Fleming, Nash-King, Kilpatrick and Harris are all up for re-election in May.

Before his no vote, Harris said he favored pushing for a property tax increase to cover street maintenance costs if the city couldn’t find existing funds to cover the expense.

How the fee works

Determining the cost of the potential street fee on businesses is complicated.

In the course of developing the fee, the city determined 78 land uses based on daily traffic generated that multiplied by square footage would determine the monthly amount a building is charged.

The unit of measurement for the fee is a “single-family equivalent,” or the amount of traffic an average single-family home generates.

For example, one single-family home would equal one “SFE.” According to city figures, a 20,000-square-foot supermarket would equal 97.6 SFEs.
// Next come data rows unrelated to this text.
-- ==== Sys2Proof/Machine/Met.lean ====
section
/-!
DEFINITION. Feeder metering MET (spec/11): samples, powers, energy registers, demand intervals, theft, the committed image.
A sample arrives as the eight filtered codes of R353; the decimators before them are not held.
-/
namespace Sys2Proof.Machine

def Op.met (f : Met → Met) : Op := Op.blk fun b => { b with met := f b.met }

def State.met (s : State) : Met := s.blk.met

/-! ### Events (R372) -/

def metEvt : EvtCfg := ⟨F.MET_RILLS_EVT, some F.MET_RILLS_EVT_EN, A.MET_EVT_LOST, some 16⟩

/-- Posts an event: kind, channel or register index, detail. It waits while `EVT_EN` is 0. -/
def Op.metEvent (kind index detail : Nat) : Op := Op.get fun s =>
  let v : DWord := BitVec.ofNat 64 (kind + index * 2 ^ 8 + detail % 2 ^ 31 * 2 ^ 32)
  if s.evOn metEvt then Op.postEvent .met metEvt v else Op.enqueueEvent .met metEvt v

/-! ### Demand intervals (R361 to R363) -/

/-- The integer part of a register. -/
def metInt (n : Nat) : Nat := n / 2 ^ 32

/-- The length of an interval in ns, by `LEN`. -/
def intervalNs (len : Nat) : Nat := [1, 5, 10, 15, 30, 60].getD len 60 * 60000000000

/-- The registers whose changes a record carries, in its order. -/
def recordRegs : List (Fin 38) := [24, 25, 26, 27, 28, 29, 30, 31, 0, 1, 8, 9, 16, 17]

/-- The body of the record of an interval that ends at `t`. -/
def State.demandBody (s : State) (i : Interval) (early : Bool) (t : Nat) : List DWord :=
  [ BitVec.ofNat 64 (t % 2 ^ 63),
    BitVec.ofNat 64
      (s.met.number % 2 ^ 32 + bit01 (early || i.early) * 2 ^ 32 + bit01 i.lost * 2 ^ 33 + bit01 i.batt * 2 ^ 34
        + bit01 i.notime * 2 ^ 35 + bit01 s.met.fresh * 2 ^ 36 + s.fld F.MET_DMD_LEN * 2 ^ 37) ]
    ++ recordRegs.map fun k =>
      BitVec.ofNat 64 ((metInt s.met.regs[k] + 2 ^ 64 - i.base[k]) % 2 ^ 63)

/-- `DMDWAIT` shows whether records wait. -/
def Op.demandShow : Op := Op.get fun s => Op.set F.MET_STAT_DMDWAIT (bit01 !s.met.records.isEmpty)

/-- Pushes the oldest record that waits. -/
def Op.demandPush : Op := Op.get fun s =>
  match s.met.records with
  | [] => Op.skip
  | r :: rs =>
    Op.when (s.bit F.MET_RILLS_DMD_EN)
      ((Op.hwPacket .met 1 (rillNo (s.fld F.MET_RILLS_DMD)) 1 r fun
          | .ok => Op.met fun m => { m with records := rs }
          | _ => Op.skip).andThen Op.demandShow)

/-- The interval in progress ends at `t` and queues its record; the ninth that waits is lost. -/
def Op.demandClose (early : Bool) (t : Nat) : Op := Op.get fun s =>
  match s.met.interval with
  | none => Op.skip
  | some i =>
    let r := s.demandBody i early t
    Op.all
      [ Op.met fun m => { m with interval := none, number := m.number + 1, fresh := false },
        Op.when (s.bit F.MET_RILLS_DMD_EN)
          (if 8 ≤ s.met.records.length then Op.inc A.MET_DMD_LOST
           else
            Op.all
              [ Op.met fun m => { m with records := m.records ++ [r] },
                Op.demandShow,
                Op.when s.met.records.isEmpty Op.demandPush ]) ]

/-- A new interval starts, on the free count while the time base is not set. -/
def Op.demandOpen (t : Nat) (early batt : Bool) : Op := Op.get fun s =>
  Op.met fun m => { m with
    interval := some { start := t, base := m.regs.map metInt, early := early, lost := false, batt := batt, notime := !s.timeSet } }

/-- The time base restarts from 0 with the power-up of D12: the interval in progress runs on the free count (R362). -/
def Op.metFree : Op :=
  Op.met fun m => { m with interval := m.interval.map fun i => { i with start := 0, notime := true } }

/-- The interval in progress ends early, and the next starts at once. -/
def Op.demandCut (t t' : Nat) : Op := Op.get fun s =>
  Op.when s.met.interval.isSome ((Op.demandClose true t).andThen (Op.demandOpen t' false false))

/-- The first boundary of R361 after an instant. -/
def State.boundaryAfter (s : State) (t : Nat) : Nat :=
  let l : Int := intervalNs (s.fld F.MET_DMD_LEN)
  let o : Int := 1000000000 * s.fld F.MET_TAI_UTC_SECONDS
  ((((t : Int) - o) / l + 1) * l + o).toNat

/-- DEMAND_INTERVAL_END: the time base has reached the end of the interval. -/
def execDemandIntervalEnd (s : State) : Host.Outcome State Fault Refusal :=
  (Op.get fun s =>
    match s.met.interval with
    | none => Op.skip
    | some i =>
      let b := s.boundaryAfter i.start
      Op.when (s.running .met && b ≤ s.now) ((Op.demandClose false b).andThen (Op.demandOpen b false false))).go s

/-- DEMAND_RECORD_PUSH: a record that waits is pushed once its rill has room. -/
def execDemandRecordPush (s : State) : Host.Outcome State Fault Refusal := (Op.on .met Op.demandPush).go s

/-- A time step of more than 1,000 ns ends the interval, and so does the setting of the time base (R361, R362); called before the time
base changes. -/
def Op.metStep (z : Int) : Op := Op.get fun s =>
  Op.when (1000 < z.natAbs || (s.timeSet && s.met.interval.any (·.notime))) (Op.demandCut s.now (max 0 ((s.now : Int) + z)).toNat)

/-- A write of `MET_TAI_UTC` ends the interval (R361). -/
def Op.taiWrite (v : Word) : Op := Op.get fun s => (Op.demandCut s.now s.now).andThen (Op.putReg A.MET_TAI_UTC v)

/-! ### Calibration (R354) -/

/-- The integer square root, by bits from `b` down. -/
def isqrtGo (x : Nat) : Nat → Nat → Nat
  | 0, acc => acc
  | b + 1, acc => let t := acc + 2 ^ b; isqrtGo x b (if t * t ≤ x then t else acc)

/-- The integer square root of a number below 2^256. -/
def isqrt (x : Nat) : Nat := isqrtGo x 128 0

/-- A quotient rounded to the nearest whole number, half upward. -/
def roundDiv (a b : Nat) : Nat := (2 * a + b) / (2 * b)

/-- The calibrated sample of channel `c` from its code, with the filter state that follows. The interpolation of `delay` is the same
line for either sign of `PHASE`. -/
def State.calibrate (s : State) (c : Fin 8) (raw : BitVec 24) : Int × (Int × Int) :=
  let x := raw.toInt - signedOf 24 (s.fld (F.MET_CAL_OFF_OFF c.val))
  let (x0, y0) := s.met.last[c]
  let y := if s.bit F.MET_CTRL_HPF then Config.metHighpass y0 x0 x else x
  let d := 256 * y - signedOf 8 (s.fld (F.MET_CAL_PHASE_PHASE c.val)) * (y - y0)
  ((d * signedOf 32 (s.fld (F.MET_CAL_GAIN_GAIN c.val)) + 2 ^ 31) / 2 ^ 32, (x, y))

/-- Whether a channel is enabled. -/
def State.chen (s : State) (c : Nat) : Bool := natBits (s.fld F.MET_CTRL_CHEN) c 1 == 1

/-- Whether a channel's samples count: enabled, not in modulator fault, no voltage in battery current-only mode. -/
def State.chanLive (s : State) (c : Nat) : Bool :=
  s.chen c && natBits (s.fld F.MET_MODFAULT_NOW) c 1 == 0 && !(s.bit F.MET_STAT_BATT && c < 3)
Following the council’s decision Tuesday to recoup $1.6 million per year, the monthly charge per SFE would be $1.71. That means a single-family home would be charged $1.71 on its water bill per month, but a major supermarket would be charged upwards of $166.90 per month.

According to the city’s expansive list of land uses, a 10,000-square-foot “general office building” would be charged $14.54 per month.

The council will vote on an ordinance formally implementing the fee at a later date.

Airport plan

On Tuesday, the council also received an update on the Killeen-Fort Hood Regional Airport Master Plan — a 20-year facilities plan that was the focus of three public hearings last week.

The public hearings were part of a comment hearing on the master plan, which will provide a guide for airport development over the next 20 years detailing short-, mid- and long-range goals and financial plans to achieve them, according to the city.

In total, the goals are projected at a cost of about $446.9 million, with short-term goals totaling $26.2 million, mid-term totaling $61.5 million and long-term totaling $359.1 million.

Go to http://killeenfthood.airportstudy.com for details on the Master Plan, and to leave comments about the plan.

kyleb@kdhnews.com | 254-501-7567

(2) comments

VetA42

[thumbdown]Can the City Mayor, Council Members and any City Staff tell this Citizen what do the yearly taxes go to pay?
I thought this was where infrastructure was maintained.
Why can the City keep building roadways to the South/Southwest yet they cannot come up with the money to maintain current roads.
Our City without Limits isn't a City without financial responsibility!!!

Pharon Enochs

The following comments are indeed the opinions of Pharon Enochs. I would question if Rivera has done anything right for the citizens as a council member. I believe Rivera was a council member when money was mismanaged and helped put the city in the mess it is today. I also believe Rivera and some others were stiffly against an audit of the city finances. These folks were saying everything was wonderful. I believe if the type audit the people wanted done had of been completed there would have been some folks facing criminal charges. I believe Rivera was very silent about the audit which was done when it showed things were not wonderful and pointed out a multitude of improper actions done at the expense of the taxpayers. Maybe if things were done as they should have been, taxpayers would not be forced to cover in my opinion gross money mismanagement. Rivera seems to get very upset when his decisions are questioned but has no problem making decisions when a lot of people believe as do I the decisions appear to be made in someone self serving interest not necessary those of the citizens as a whole.. The roads did not fall apart this year, last year or even five years ago. Granted this has been happening for a long time while it certainly appears as if city council sit on their hands while this happened. It certainly looks to me this was a serious continuing problem and the council should have focused on this problem all along. Now that is has reached a crisis stage, they city wants to do as always come up with some mickey mouse plan and put another burden on the taxpayers, due to the council's failures, poor management of funds, resources and lack of any plans or actions on the roads.